WHAT YOU ARE ASKED TO DO: Look below for the line that contains "induction xs generalizing w with", then copy it and each following line exactly, through and including the line that contains "theorem runChain_memory (n".

========

-- ==== Sys2Proof/Laws/Keeps.lean ====
section
/-! SUPPORT. Every shared operation keeps trace memory canonical, the outgoing queue and the calls within their limits, and
the weld fault list within its own: the laws of a write to trace memory, then one lemma per operation and part. -/
namespace Sys2Proof.Machine

set_option Elab.async false
set_option linter.unusedTactic false
set_option linter.unreachableTactic false
set_option linter.unusedSimpArgs false

/-! ### The parts -/

/-- R148: at most 8 frames, at most one ANNOUNCE. -/
def queueOk (q : List OutFrame) : Bool := q.length ≤ 8 && q.count .announce ≤ 1

/-- R150: at most two calls, one to a destination. -/
def callsOk (cs : List CallRecord) : Bool := cs.length ≤ 2 && decide (cs.map (·.dest)).Nodup

/-- R71: the fault list of a weld context, if there is one. -/
def faultsOk (o : Option WeldCtx) : Bool :=
  o.all (fun c => decide (c.faults.length ≤ 8) && decide (c.faults.map (·.kind)).Nodup
    && c.faults.all (fun e => decide (1 ≤ e.count) && decide (e.count ≤ 255)))

/-! ### Trace memory -/

theorem insert_mem_loc (m : Memory) (l : Nat) (e : TraceEntry) (x : Nat × TraceEntry) (h : x ∈ m.insert l e) :
    x = (l, e) ∨ x ∈ m := by
  induction m with
  | nil => simpa [Memory.insert] using h
  | cons y m ih =>
    obtain ⟨a, v⟩ := y
    simp only [Memory.insert] at h
    split at h
    · simpa using h
    · split at h
      · simp at h; rcases h with h | h <;> simp [h]
      · simp at h; rcases h with h | h
        · simp [h]
        · rcases ih h with h | h <;> simp [h]

theorem insert_sorted (m : Memory) (l : Nat) (e : TraceEntry) (h : m.Pairwise (fun x y => x.1 < y.1)) :
    (m.insert l e).Pairwise (fun x y => x.1 < y.1) := by
  induction m with
  | nil => simp [Memory.insert]
  | cons y m ih =>
    obtain ⟨a, v⟩ := y
    have h1 := (List.pairwise_cons.mp h).1
    have h2 := (List.pairwise_cons.mp h).2
    simp only [Memory.insert]
    split
    · refine List.pairwise_cons.mpr ⟨?_, h⟩
      intro x hx
      rcases List.mem_cons.mp hx with rfl | hx
      · assumption
      · have := h1 x hx; simp at this ⊢; omega
    · split
      · rename_i h3 h4
        subst h4
        exact List.pairwise_cons.mpr ⟨h1, h2⟩
      · refine List.pairwise_cons.mpr ⟨?_, ih h2⟩
        intro x hx
        rcases insert_mem_loc m l e x hx with rfl | hx
        · simp; omega
        · exact h1 x hx

/-- A write keeps the canonical form. -/
theorem write_wf (m : Memory) (l : Nat) (e : TraceEntry) (h : m.wf = true) : (m.write l e).wf = true := by
  unfold Memory.write
  split
  · rename_i hl
    simp only [Memory.wf, Bool.and_eq_true, decide_eq_true_eq, List.all_eq_true] at h ⊢
    refine ⟨insert_sorted m l e h.1, ?_⟩
    intro x hx
    rcases insert_mem_loc m l e x hx with rfl | hx
    · simpa using hl
    · exact h.2 x hx
  · exact h

/-- What is written at a location below 8192 reads back. -/
theorem read_write_same (m : Memory) (l : Nat) (e : TraceEntry) (h : l < memorySize) : (m.write l e).read l = some e := by
  simp only [Memory.write, h, if_true]
  induction m with
  | nil => simp [Memory.insert, Memory.read]
  | cons y m ih =>
    obtain ⟨a, v⟩ := y
    simp only [Memory.insert]
    split
    · simp [Memory.read]
    · split
      · simp [Memory.read]
      · rename_i h1 h2
        simp only [Memory.read]
        rw [if_neg (fun h => h2 h.symm)]
        exact ih

/-- A write leaves every other location alone. -/
theorem read_write_other (m : Memory) (l k : Nat) (e : TraceEntry) (h : k ≠ l) : (m.write l e).read k = m.read k := by
  unfold Memory.write
  split
  · induction m with
    | nil => simp [Memory.insert, Memory.read, Ne.symm h]
    | cons y m ih =>
      obtain ⟨a, v⟩ := y
      simp only [Memory.insert]
      split
      · simp [Memory.read, Ne.symm h]
      · split
        · rename_i h1 h2
          subst h2
          simp [Memory.read, Ne.symm h]
        · simp only [Memory.read, ih]
  · rfl

/-- The memory right after reset is canonical. -/
theorem reset_memory_wf : State.reset.cap.memory.wf = true := rfl

theorem put_wf (desc : Descriptor) (d : Nat) (w : TraceWork) (x : Channel × Int) (h : w.memory.wf = true) :
    (w.put desc d x).memory.wf = true := by
  unfold TraceWork.put
  repeat' split
  all_goals simp [write_wf, h]

theorem foldl_put_wf (desc : Descriptor) (d : Nat) (xs : List (Channel × Int)) (w : TraceWork) (h : w.memory.wf = true) :
    (xs.foldl (TraceWork.put desc d) w).memory.wf = true := by
  induction xs generalizing w with
  | nil => exact h
  | cons x xs ih => exact ih _ (put_wf desc d w x h)

theorem finish_memory (desc : Descriptor) (w : TraceWork) : (w.finish desc).memory = w.memory := by
  simp only [TraceWork.finish]
  repeat' split
  all_goals rfl

theorem runDescriptor_memory (d : Nat) (desc : Descriptor) (s : State) (h : s.cap.memory.wf = true) :
    (runDescriptor d desc s).cap.memory.wf = true := by
  unfold runDescriptor; dsimp only
  split
  · exact h
  · simp only [finish_memory]
    exact foldl_put_wf _ _ _ _ h

theorem runChain_memory (n d : Nat) (seen : List Nat) (s : State) (h : s.cap.memory.wf = true) :
    (runChain n d seen s).cap.memory.wf = true := by
  induction n generalizing d seen s with
  | zero => exact h
  | succ n ih =>
    simp only [runChain]
    repeat' split
    · exact h
    · exact h
    · exact runDescriptor_memory _ _ _ h
    · exact ih _ _ _ (runDescriptor_memory _ _ _ h)

@[simp] theorem activate_memory (c : Source) (s : State) (h : s.cap.memory.wf = true) :
    (activate c s).cap.memory.wf = true := by
  unfold activate
  repeat' split
  · exact h
  · exact runChain_memory _ _ _ _ h
  · exact h

/-! ### The fault list -/

@[simp] theorem faultsOk_map (f : WeldCtx → WeldCtx) (o : Option WeldCtx) (hf : ∀ c, (f c).faults = c.faults) :
    faultsOk (o.map f) = faultsOk o := by
  cases o <;> simp [faultsOk, hf]

@[simp] theorem faultsOk_none : faultsOk none = true := rfl

theorem addFault_ok (k : FaultKind) (p : SeqState) (c : WeldCtx) (h : faultsOk (some c) = true) :
    faultsOk (some (c.addFault k p).1) = true := by
  simp only [faultsOk, Option.all_some, Bool.and_eq_true, decide_eq_true_eq, List.all_eq_true] at h ⊢
  obtain ⟨⟨h1, h2⟩, h3⟩ := h
  unfold WeldCtx.addFault
  split
  · split
    · rename_i e he hlt
      have hmem := List.mem_of_find?_eq_some he
      have hk : (c.faults.map (fun e => if e.kind == k then { e with count := e.count + 1 } else e)).map (·.kind)
          = c.faults.map (·.kind) := by
        simp only [List.map_map]
        apply List.map_congr_left
        intro x _
        simp only [Function.comp]
        split <;> rfl
      refine ⟨⟨by simpa using h1, by rw [hk]; exact h2⟩, ?_⟩
      intro x hx
      obtain ⟨y, hy, rfl⟩ := List.mem_map.mp hx
      split
      · rename_i hyk
        have hek : e.kind = k := by simpa using List.find?_some he
        have hye : y = e := by
          have hyk' : y.kind = k := by simpa using hyk
          exact List.inj_on_of_nodup_map h2 hy hmem (by rw [hyk', hek])
        subst hye
        have := h3 y hy
        simp; omega
      · exact h3 y hy
    · exact ⟨⟨h1, h2⟩, h3⟩
  · split
    · rename_i hn hlt
      refine ⟨⟨by simp; omega, ?_⟩, ?_⟩
      · simp only [List.map_append, List.map_cons, List.map_nil]
        rw [List.nodup_append]
        refine ⟨h2, by simp, ?_⟩
        intro a ha b hb hab
        obtain ⟨x, hx, rfl⟩ := List.mem_map.mp ha
        simp at hb
        have := List.find?_eq_none.mp hn x hx
        simp at this
        exact this (by rw [hab, hb])
      · intro x hx
        rcases List.mem_append.mp hx with hx | hx
        · exact h3 x hx
        · simp at hx; subst hx; simp
    · exact ⟨⟨h1, h2⟩, h3⟩

/-! ### The queue and the calls -/

theorem wantAnnounce_ok (b : Bool) (l : Lnp) (h : queueOk l.queue = true) : queueOk (l.wantAnnounce b).queue = true := by
  simp only [queueOk, Bool.and_eq_true, decide_eq_true_eq] at h ⊢
  unfold Lnp.wantAnnounce
  repeat' split
  all_goals first | exact h | skip
  rename_i h1 h2 h3
  simp [queueLimit] at h3
  have : l.queue.count .announce = 0 := List.count_eq_zero.mpr (by simpa using h1)
  simp [List.count_append, this]
  omega

theorem join_ok (f : OutFrame) (l : Lnp) (hf : f ≠ .announce) (hr : l.hasRoom = true) (h : queueOk l.queue = true) :
    queueOk (l.join f).queue = true := by
  simp only [queueOk, Bool.and_eq_true, decide_eq_true_eq] at h ⊢
  unfold Lnp.join
  split
  · rename_i h1
    simp [queueLimit] at h1
    simp [List.count_append, List.count_cons, hf]
    omega
  · rename_i h1
    have hm : OutFrame.announce ∈ l.queue := by
      simp [Lnp.hasRoom, Lnp.announceRemovable] at hr
      rcases hr with hr | hr
      · exact absurd hr h1
      · exact hr.1
    simp [List.count_append, List.count_cons, hf, List.length_erase_of_mem hm]
    have := List.length_pos_of_mem hm
    omega

/-! ### Parts of the Line Port that a frame or a fault leaves alone -/

@[simp] theorem requestAnnounce_calls (s : State) : (requestAnnounce s).lnp.calls = s.lnp.calls := by
  unfold requestAnnounce Lnp.wantAnnounce; try dsimp only
  repeat' split
  all_goals simp
@[simp] theorem requestAnnounce_station (s : State) : (requestAnnounce s).lnp.station = s.lnp.station := by
  unfold requestAnnounce Lnp.wantAnnounce; try dsimp only
  repeat' split
  all_goals simp
@[simp] theorem requestAnnounce_side (s : State) : (requestAnnounce s).lnp.side = s.lnp.side := by
  unfold requestAnnounce Lnp.wantAnnounce; try dsimp only
  repeat' split
  all_goals simp
@[simp] theorem requestAnnounce_peers (s : State) : (requestAnnounce s).lnp.peers = s.lnp.peers := by
  unfold requestAnnounce Lnp.wantAnnounce; try dsimp only
  repeat' split
  all_goals simp
@[simp] theorem requestAnnounce_announceTimer (s : State) : (requestAnnounce s).lnp.announceTimer = s.lnp.announceTimer := by
  unfold requestAnnounce Lnp.wantAnnounce; try dsimp only
  repeat' split
  all_goals simp
@[simp] theorem requestAnnounce_lineOkRisen (s : State) : (requestAnnounce s).lnp.lineOkRisen = s.lnp.lineOkRisen := by
  unfold requestAnnounce Lnp.wantAnnounce; try dsimp only
  repeat' split
  all_goals simp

========

OUTPUT FOR THIS EXERCISE:
  induction xs generalizing w with
  | nil => exact h
  | cons x xs ih => exact ih _ (put_wf desc d w x h)

theorem finish_memory (desc : Descriptor) (w : TraceWork) : (w.finish desc).memory = w.memory := by
  simp only [TraceWork.finish]
  repeat' split
  all_goals rfl

theorem runDescriptor_memory (d : Nat) (desc : Descriptor) (s : State) (h : s.cap.memory.wf = true) :
    (runDescriptor d desc s).cap.memory.wf = true := by
  unfold runDescriptor; dsimp only
  split
  · exact h
  · simp only [finish_memory]
    exact foldl_put_wf _ _ _ _ h

theorem runChain_memory (n d : Nat) (seen : List Nat) (s : State) (h : s.cap.memory.wf = true) :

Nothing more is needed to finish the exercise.